Task to carry out: Line by line, please look for the word "lean" in the following records, then copy each line you find it in.

Given data:
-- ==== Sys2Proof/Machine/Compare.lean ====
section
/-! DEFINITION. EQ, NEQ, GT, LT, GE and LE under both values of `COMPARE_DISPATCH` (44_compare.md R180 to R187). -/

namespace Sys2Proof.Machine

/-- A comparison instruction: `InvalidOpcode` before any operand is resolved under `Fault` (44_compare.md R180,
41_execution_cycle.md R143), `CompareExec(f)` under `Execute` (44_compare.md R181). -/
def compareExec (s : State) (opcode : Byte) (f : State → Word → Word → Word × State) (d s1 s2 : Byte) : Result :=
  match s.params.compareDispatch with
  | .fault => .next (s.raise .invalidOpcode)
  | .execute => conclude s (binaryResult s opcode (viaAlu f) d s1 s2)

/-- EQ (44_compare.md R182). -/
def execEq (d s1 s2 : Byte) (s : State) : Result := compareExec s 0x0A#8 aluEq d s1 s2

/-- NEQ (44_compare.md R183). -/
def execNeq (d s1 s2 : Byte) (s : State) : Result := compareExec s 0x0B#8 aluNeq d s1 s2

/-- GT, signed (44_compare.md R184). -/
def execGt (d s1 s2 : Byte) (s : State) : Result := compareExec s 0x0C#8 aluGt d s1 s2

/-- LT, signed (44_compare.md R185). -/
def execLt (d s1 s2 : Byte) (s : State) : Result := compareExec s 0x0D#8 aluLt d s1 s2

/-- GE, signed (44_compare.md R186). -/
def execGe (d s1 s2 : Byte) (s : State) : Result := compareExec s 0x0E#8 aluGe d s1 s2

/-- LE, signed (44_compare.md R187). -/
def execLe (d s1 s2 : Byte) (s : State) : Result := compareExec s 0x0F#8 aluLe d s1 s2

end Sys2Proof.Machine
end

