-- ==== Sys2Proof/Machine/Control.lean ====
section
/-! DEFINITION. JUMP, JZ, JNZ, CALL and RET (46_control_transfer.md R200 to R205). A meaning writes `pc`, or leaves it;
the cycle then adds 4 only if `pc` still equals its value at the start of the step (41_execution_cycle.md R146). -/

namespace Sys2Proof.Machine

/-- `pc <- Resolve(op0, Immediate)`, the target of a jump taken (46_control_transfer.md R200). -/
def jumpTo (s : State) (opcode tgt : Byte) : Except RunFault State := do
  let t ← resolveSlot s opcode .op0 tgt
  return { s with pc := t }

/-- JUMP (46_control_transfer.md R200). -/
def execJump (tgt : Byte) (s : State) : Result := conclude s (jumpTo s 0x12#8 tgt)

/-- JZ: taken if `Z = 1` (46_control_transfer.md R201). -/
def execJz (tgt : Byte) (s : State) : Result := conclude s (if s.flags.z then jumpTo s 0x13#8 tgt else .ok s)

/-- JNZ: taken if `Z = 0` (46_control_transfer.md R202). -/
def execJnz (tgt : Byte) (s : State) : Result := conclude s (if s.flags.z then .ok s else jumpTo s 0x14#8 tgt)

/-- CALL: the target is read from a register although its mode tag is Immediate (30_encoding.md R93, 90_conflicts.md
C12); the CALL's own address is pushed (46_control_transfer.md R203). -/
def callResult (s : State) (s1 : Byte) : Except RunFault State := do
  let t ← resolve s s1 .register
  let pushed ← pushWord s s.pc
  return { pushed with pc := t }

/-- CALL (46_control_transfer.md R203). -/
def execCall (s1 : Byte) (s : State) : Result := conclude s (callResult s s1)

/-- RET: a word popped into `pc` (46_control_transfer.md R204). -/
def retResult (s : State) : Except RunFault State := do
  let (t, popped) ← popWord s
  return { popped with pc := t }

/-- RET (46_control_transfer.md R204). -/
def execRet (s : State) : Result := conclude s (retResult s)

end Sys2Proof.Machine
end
...
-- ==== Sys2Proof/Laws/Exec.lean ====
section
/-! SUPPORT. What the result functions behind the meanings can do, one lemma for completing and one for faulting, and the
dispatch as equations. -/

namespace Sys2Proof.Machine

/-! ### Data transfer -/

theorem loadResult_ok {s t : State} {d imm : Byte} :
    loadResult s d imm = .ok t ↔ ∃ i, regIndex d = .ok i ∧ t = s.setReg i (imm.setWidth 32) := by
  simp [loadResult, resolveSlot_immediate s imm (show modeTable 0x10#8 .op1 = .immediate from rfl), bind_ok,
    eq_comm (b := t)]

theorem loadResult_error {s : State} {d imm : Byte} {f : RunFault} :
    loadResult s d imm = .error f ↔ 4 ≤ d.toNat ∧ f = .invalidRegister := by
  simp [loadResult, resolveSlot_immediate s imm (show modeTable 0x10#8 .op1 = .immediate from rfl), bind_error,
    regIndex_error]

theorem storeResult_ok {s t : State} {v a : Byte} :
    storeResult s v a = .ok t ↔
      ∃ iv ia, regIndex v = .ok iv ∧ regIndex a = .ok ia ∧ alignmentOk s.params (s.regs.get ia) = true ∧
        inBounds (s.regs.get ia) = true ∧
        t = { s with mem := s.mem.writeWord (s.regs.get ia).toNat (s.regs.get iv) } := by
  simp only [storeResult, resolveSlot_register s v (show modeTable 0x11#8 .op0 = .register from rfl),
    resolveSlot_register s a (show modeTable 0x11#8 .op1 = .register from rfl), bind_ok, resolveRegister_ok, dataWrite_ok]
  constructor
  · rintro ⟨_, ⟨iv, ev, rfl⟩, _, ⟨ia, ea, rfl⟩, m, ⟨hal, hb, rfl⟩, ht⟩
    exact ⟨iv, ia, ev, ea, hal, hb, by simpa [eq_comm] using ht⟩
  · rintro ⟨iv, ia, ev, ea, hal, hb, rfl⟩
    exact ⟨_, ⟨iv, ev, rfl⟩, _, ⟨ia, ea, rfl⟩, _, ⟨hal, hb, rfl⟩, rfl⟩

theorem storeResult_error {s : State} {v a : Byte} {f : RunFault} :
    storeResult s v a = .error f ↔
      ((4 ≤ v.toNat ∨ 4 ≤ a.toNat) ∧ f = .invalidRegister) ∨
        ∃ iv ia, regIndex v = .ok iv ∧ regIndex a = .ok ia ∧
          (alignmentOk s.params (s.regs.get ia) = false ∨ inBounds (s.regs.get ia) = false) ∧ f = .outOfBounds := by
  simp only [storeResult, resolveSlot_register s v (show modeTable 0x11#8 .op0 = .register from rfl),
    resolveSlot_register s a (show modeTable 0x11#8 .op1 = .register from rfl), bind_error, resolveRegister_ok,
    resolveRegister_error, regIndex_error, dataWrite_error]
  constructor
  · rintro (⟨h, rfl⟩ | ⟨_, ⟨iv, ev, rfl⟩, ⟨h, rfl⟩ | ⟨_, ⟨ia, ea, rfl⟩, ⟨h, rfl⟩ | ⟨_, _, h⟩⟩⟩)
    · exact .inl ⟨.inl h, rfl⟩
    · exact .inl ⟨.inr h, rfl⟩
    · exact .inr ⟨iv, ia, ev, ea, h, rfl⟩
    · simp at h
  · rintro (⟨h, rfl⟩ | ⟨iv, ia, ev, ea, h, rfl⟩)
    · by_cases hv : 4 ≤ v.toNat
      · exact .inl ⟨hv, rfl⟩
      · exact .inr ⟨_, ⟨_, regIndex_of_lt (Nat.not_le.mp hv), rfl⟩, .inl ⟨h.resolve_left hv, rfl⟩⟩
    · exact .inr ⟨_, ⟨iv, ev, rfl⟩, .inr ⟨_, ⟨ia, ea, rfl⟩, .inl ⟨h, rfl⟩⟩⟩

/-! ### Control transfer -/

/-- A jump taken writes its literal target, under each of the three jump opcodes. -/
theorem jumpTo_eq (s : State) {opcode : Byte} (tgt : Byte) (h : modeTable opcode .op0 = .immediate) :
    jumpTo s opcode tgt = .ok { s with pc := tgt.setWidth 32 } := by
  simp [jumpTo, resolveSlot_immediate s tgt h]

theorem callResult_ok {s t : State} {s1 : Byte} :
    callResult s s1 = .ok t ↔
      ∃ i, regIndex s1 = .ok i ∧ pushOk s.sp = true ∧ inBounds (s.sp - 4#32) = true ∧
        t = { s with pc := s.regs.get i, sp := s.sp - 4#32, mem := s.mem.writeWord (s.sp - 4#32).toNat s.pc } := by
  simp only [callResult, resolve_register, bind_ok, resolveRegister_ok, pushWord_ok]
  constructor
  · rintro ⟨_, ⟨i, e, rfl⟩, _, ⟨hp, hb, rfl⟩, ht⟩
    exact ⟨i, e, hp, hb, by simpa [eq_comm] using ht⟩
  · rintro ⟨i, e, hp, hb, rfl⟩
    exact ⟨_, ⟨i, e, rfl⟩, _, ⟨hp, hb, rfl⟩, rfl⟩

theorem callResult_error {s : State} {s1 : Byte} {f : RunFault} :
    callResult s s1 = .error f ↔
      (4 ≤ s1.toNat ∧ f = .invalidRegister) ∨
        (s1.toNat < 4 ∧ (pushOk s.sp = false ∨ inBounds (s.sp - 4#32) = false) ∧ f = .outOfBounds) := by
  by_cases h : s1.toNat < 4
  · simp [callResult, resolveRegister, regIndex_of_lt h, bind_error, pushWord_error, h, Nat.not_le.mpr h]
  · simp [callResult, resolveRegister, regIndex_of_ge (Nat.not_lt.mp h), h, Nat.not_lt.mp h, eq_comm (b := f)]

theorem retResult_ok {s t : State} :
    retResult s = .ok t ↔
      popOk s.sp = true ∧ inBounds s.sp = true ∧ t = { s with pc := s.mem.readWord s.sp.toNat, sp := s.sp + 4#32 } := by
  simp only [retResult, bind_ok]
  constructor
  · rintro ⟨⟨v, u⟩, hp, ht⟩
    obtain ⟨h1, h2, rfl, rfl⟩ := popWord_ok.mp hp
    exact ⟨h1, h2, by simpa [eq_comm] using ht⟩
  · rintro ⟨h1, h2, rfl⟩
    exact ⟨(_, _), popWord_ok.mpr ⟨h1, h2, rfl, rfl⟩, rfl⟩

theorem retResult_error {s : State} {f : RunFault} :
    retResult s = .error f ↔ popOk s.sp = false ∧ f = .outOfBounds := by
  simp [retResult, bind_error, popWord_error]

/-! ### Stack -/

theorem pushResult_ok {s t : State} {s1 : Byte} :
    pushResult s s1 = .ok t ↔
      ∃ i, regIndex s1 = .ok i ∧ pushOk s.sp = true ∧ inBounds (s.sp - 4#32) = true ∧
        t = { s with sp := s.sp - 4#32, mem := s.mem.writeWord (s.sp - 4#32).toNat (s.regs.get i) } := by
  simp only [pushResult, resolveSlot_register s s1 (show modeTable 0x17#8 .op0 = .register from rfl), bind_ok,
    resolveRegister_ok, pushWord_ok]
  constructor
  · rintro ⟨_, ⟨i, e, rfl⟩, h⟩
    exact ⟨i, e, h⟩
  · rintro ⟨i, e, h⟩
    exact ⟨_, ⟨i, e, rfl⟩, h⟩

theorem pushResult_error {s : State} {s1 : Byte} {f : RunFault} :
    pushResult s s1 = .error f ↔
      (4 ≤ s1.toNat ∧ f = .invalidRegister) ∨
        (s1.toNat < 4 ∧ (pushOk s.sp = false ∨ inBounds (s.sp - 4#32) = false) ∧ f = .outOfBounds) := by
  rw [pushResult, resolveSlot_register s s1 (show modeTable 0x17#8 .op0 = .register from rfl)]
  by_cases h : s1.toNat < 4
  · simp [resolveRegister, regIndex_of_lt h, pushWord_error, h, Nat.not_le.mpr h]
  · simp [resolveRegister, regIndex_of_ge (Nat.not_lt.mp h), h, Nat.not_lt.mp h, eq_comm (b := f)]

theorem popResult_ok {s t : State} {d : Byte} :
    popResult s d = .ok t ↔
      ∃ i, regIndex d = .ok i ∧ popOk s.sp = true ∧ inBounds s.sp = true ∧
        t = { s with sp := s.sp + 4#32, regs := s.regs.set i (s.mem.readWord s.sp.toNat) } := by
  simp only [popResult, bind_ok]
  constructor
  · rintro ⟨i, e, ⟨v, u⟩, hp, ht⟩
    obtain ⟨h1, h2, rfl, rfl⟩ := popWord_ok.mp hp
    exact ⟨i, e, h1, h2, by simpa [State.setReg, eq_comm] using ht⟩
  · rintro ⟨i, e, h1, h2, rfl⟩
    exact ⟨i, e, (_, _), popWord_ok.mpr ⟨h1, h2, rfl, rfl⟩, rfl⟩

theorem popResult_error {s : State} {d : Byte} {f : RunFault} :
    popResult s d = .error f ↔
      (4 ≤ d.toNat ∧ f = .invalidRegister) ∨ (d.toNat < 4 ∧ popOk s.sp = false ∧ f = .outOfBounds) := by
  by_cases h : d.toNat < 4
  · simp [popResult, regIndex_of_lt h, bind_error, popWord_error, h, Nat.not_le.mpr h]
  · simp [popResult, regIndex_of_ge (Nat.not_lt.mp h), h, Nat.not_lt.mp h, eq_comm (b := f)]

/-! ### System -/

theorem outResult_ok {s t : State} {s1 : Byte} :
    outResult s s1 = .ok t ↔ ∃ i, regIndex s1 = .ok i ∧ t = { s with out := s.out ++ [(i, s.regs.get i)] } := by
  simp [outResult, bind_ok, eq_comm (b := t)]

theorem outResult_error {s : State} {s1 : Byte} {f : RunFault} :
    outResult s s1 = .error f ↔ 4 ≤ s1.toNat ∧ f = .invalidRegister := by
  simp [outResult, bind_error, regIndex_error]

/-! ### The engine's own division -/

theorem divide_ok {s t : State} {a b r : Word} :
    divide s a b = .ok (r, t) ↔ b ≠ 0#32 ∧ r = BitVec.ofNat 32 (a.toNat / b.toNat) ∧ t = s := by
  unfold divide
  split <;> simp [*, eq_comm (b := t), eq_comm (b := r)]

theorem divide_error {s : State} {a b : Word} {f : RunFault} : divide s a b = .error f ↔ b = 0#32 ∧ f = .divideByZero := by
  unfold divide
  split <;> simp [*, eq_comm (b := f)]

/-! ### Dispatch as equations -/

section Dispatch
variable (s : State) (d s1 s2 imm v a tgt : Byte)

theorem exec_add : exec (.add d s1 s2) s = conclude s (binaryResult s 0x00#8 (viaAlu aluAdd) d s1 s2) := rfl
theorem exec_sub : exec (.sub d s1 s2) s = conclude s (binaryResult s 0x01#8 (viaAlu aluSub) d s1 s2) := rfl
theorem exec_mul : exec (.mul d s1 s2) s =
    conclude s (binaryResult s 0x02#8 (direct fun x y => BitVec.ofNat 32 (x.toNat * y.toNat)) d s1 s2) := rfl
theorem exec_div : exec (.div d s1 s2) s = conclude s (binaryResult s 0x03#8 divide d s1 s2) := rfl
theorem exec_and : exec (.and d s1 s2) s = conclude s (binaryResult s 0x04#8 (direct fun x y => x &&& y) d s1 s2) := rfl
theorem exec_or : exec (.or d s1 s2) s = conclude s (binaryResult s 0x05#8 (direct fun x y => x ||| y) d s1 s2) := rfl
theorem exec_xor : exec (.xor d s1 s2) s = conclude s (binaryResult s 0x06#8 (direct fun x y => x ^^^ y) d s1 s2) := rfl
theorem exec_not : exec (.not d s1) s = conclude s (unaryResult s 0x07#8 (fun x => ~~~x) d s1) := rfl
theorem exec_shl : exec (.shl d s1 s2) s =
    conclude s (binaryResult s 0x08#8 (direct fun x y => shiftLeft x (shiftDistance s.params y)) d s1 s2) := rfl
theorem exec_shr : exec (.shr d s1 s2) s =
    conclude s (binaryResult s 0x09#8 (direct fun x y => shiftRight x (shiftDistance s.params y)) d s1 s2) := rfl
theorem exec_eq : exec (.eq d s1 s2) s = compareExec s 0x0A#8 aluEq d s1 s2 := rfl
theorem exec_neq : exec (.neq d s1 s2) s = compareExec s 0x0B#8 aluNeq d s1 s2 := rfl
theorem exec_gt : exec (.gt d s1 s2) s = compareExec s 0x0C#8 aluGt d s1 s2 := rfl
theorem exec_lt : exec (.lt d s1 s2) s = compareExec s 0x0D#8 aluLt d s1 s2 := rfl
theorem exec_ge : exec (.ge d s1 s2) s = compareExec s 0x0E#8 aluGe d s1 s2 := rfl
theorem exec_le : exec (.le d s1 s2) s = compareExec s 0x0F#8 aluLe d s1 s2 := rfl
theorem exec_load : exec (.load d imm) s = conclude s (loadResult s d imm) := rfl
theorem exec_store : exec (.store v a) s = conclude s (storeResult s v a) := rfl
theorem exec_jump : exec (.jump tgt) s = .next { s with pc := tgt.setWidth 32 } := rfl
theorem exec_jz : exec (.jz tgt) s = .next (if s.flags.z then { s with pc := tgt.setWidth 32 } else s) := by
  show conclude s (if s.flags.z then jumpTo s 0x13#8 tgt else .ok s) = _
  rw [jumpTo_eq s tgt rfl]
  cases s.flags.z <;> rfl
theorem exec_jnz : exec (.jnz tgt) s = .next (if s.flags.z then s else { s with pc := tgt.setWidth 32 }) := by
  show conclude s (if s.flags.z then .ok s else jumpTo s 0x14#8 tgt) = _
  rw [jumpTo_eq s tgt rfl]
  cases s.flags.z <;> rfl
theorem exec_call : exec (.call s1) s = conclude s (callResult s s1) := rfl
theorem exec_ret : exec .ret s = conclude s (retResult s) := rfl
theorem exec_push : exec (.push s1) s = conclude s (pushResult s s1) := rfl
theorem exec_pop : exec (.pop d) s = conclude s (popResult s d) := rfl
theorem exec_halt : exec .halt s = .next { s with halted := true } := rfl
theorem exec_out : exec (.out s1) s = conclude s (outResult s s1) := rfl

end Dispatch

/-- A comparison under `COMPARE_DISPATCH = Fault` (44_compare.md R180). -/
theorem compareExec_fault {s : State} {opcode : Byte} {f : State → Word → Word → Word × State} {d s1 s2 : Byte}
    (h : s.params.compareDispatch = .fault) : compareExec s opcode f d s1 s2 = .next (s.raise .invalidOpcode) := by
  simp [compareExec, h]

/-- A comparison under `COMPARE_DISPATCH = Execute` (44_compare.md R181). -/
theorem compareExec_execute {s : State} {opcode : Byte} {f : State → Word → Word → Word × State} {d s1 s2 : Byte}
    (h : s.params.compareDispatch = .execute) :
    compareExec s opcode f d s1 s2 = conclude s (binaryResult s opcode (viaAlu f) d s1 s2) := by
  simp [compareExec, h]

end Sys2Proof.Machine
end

Result of this task:
-- ==== Sys2Proof/Machine/Compare.lean ====
-- ==== Sys2Proof/Machine/Control.lean ====
-- ==== Sys2Proof/Laws/Exec.lean ====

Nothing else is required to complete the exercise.